> **DIRECTIONS**:
Scan the data. Collect each line that contains the word "Table".

> **RECORDS FOR THE EXERCISE**:
┏━━

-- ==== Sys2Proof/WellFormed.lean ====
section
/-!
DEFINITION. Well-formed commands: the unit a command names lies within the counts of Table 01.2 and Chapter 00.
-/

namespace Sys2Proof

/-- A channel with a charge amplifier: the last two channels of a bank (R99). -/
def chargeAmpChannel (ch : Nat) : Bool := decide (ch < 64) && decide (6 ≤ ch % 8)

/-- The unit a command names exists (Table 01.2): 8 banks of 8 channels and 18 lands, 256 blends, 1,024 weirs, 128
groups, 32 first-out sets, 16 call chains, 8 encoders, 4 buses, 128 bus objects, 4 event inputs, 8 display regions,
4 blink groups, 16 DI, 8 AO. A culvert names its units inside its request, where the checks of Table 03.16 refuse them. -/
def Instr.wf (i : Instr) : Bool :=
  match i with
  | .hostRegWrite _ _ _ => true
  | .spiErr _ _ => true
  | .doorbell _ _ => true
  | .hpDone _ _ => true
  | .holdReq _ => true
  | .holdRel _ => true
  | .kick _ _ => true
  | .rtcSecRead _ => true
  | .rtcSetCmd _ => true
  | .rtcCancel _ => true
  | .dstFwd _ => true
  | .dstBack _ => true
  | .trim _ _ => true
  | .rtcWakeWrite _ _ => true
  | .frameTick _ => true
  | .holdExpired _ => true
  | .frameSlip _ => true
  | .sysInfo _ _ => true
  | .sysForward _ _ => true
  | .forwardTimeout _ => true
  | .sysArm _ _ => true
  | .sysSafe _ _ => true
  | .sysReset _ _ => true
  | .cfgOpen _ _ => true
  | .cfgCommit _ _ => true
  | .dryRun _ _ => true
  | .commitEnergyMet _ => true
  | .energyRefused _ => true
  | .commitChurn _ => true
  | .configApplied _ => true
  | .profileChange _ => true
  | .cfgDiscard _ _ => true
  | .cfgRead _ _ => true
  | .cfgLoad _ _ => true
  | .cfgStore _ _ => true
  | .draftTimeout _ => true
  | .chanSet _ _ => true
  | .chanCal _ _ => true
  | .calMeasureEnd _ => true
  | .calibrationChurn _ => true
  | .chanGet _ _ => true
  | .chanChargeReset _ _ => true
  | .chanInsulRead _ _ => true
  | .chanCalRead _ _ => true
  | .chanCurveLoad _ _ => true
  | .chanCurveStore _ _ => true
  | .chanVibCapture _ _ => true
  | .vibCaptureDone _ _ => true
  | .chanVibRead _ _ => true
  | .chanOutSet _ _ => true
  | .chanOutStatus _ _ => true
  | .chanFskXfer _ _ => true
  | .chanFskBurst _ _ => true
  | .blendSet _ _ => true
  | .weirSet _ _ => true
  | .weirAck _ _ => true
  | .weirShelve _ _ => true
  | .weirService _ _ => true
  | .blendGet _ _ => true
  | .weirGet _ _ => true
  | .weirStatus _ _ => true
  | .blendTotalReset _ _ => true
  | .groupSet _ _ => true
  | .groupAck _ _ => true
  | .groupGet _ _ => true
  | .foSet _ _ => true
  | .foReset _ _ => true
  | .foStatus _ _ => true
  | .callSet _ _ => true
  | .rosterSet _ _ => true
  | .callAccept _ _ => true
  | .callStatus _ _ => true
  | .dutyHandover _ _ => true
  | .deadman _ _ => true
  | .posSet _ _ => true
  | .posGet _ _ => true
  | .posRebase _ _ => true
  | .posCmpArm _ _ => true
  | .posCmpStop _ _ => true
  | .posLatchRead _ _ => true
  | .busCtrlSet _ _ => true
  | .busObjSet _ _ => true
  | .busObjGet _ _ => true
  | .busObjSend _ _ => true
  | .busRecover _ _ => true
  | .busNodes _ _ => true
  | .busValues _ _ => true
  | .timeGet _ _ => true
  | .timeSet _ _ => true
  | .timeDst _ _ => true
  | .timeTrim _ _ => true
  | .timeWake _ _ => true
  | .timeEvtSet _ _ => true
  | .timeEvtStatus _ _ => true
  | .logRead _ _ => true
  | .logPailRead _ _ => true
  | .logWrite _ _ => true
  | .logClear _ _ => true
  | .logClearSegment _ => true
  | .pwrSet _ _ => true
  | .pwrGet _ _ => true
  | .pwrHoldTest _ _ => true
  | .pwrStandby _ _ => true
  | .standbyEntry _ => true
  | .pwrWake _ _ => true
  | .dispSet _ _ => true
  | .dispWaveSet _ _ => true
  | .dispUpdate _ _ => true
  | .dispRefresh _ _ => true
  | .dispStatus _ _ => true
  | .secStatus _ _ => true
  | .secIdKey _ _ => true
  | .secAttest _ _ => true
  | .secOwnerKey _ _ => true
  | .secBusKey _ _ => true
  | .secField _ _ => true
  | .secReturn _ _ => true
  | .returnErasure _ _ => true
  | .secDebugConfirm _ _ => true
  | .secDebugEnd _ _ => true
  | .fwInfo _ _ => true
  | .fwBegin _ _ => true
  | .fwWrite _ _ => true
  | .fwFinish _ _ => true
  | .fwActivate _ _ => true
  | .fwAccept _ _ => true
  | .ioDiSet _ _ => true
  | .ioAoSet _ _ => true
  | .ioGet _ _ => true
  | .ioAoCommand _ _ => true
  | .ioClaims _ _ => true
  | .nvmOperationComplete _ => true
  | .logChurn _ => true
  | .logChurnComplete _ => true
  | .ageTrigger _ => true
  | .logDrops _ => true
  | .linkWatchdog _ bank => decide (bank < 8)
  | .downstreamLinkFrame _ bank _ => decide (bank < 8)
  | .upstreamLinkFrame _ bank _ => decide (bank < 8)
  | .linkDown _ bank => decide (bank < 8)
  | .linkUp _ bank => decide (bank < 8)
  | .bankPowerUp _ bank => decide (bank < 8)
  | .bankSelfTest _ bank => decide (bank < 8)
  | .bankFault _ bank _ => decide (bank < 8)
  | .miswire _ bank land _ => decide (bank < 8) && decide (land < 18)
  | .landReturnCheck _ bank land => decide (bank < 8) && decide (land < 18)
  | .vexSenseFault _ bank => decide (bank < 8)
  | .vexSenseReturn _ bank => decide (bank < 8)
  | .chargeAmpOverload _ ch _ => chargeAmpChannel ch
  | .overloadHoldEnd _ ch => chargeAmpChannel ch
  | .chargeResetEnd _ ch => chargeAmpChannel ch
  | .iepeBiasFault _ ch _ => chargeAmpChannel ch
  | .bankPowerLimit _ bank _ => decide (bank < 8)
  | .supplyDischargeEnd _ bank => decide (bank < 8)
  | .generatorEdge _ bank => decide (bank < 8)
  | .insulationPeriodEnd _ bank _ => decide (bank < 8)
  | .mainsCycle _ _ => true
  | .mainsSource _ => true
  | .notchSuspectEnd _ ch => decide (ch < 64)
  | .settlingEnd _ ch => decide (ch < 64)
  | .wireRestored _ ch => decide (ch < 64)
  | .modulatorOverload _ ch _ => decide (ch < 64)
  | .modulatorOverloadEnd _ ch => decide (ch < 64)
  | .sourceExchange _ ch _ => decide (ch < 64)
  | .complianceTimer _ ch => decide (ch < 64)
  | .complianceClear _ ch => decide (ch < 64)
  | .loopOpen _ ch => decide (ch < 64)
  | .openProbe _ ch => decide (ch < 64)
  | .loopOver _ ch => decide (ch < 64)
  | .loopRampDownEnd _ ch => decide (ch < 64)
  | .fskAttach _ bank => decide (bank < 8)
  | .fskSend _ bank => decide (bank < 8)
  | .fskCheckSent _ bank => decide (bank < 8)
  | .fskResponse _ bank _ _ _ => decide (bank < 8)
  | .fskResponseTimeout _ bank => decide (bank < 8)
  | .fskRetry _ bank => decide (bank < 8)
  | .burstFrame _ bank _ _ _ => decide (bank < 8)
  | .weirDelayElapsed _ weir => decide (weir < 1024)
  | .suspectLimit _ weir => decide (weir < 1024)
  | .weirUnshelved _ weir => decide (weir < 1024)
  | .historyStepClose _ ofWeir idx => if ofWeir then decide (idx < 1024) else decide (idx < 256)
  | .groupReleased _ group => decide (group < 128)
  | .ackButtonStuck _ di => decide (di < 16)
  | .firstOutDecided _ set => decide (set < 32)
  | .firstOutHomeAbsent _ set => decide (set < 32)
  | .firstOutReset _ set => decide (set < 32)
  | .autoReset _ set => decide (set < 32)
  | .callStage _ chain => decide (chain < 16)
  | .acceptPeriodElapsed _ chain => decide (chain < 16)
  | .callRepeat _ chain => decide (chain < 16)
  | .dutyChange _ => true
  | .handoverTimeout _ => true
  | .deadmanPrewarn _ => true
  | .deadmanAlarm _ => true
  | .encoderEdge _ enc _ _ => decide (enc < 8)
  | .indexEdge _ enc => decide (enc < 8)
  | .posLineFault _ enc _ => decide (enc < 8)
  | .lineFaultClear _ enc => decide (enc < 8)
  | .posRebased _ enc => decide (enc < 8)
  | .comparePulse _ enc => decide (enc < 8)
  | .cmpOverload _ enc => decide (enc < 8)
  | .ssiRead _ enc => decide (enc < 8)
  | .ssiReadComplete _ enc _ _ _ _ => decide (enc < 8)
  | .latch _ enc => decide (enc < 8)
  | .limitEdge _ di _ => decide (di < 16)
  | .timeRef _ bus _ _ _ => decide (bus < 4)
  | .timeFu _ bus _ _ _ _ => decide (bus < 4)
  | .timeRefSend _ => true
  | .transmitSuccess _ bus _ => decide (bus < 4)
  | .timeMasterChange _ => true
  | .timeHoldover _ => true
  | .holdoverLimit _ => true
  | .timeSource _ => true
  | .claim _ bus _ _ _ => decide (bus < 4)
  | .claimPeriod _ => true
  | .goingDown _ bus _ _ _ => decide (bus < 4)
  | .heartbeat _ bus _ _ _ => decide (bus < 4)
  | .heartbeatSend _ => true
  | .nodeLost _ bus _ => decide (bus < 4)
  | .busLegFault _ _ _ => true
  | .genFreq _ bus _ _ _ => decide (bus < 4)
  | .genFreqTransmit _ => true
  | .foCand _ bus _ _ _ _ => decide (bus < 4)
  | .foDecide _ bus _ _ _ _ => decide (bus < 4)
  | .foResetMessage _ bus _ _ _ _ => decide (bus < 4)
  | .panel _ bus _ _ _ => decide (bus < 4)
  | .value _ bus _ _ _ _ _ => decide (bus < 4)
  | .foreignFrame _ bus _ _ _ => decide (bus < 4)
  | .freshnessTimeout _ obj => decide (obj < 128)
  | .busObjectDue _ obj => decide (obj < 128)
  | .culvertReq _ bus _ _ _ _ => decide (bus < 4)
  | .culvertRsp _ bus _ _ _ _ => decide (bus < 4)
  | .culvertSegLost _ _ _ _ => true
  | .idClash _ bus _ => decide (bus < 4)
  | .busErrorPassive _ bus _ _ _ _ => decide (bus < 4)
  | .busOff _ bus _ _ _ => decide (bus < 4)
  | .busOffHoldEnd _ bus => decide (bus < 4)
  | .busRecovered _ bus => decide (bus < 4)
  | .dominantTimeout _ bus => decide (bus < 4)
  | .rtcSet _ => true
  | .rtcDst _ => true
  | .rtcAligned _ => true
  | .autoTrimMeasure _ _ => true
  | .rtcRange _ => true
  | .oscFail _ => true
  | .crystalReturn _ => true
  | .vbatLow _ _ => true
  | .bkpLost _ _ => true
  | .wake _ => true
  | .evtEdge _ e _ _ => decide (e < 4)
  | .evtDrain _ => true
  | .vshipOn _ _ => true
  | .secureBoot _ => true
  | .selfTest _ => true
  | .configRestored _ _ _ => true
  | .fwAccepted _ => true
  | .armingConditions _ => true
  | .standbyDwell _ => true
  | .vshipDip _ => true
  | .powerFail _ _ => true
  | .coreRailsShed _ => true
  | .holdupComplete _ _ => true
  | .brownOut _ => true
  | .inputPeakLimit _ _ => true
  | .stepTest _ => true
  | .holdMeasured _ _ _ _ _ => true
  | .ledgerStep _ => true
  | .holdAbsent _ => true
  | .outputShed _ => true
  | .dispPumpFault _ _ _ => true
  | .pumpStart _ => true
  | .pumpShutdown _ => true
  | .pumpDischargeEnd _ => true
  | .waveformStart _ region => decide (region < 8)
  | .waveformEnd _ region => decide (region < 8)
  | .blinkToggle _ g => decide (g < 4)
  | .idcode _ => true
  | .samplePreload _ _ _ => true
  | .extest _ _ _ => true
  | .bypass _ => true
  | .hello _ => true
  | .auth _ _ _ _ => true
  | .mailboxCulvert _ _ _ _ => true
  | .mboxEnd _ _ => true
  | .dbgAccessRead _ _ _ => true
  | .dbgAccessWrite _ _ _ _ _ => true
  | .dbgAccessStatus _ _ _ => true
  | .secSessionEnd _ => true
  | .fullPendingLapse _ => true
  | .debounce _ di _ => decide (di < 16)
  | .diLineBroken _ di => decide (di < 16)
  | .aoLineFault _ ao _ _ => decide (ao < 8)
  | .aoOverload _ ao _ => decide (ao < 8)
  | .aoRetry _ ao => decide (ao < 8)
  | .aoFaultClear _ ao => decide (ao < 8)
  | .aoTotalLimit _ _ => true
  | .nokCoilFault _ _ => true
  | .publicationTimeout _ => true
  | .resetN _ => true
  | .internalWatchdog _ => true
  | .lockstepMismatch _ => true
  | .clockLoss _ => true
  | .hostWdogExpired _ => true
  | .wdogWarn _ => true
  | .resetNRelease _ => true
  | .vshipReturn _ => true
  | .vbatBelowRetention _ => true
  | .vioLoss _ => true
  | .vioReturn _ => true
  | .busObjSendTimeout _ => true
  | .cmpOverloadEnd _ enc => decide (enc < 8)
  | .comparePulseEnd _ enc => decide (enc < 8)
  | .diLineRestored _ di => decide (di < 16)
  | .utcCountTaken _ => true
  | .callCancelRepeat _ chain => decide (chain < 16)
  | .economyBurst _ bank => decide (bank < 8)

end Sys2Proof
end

┗━━

> **RESULT OF THIS TASK**:
DEFINITION. Well-formed commands: the unit a command names lies within the counts of Table 01.2 and Chapter 00.
/-- The unit a command names exists (Table 01.2): 8 banks of 8 channels and 18 lands, 256 blends, 1,024 weirs, 128
4 blink groups, 16 DI, 8 AO. A culvert names its units inside its request, where the checks of Table 03.16 refuse them. -/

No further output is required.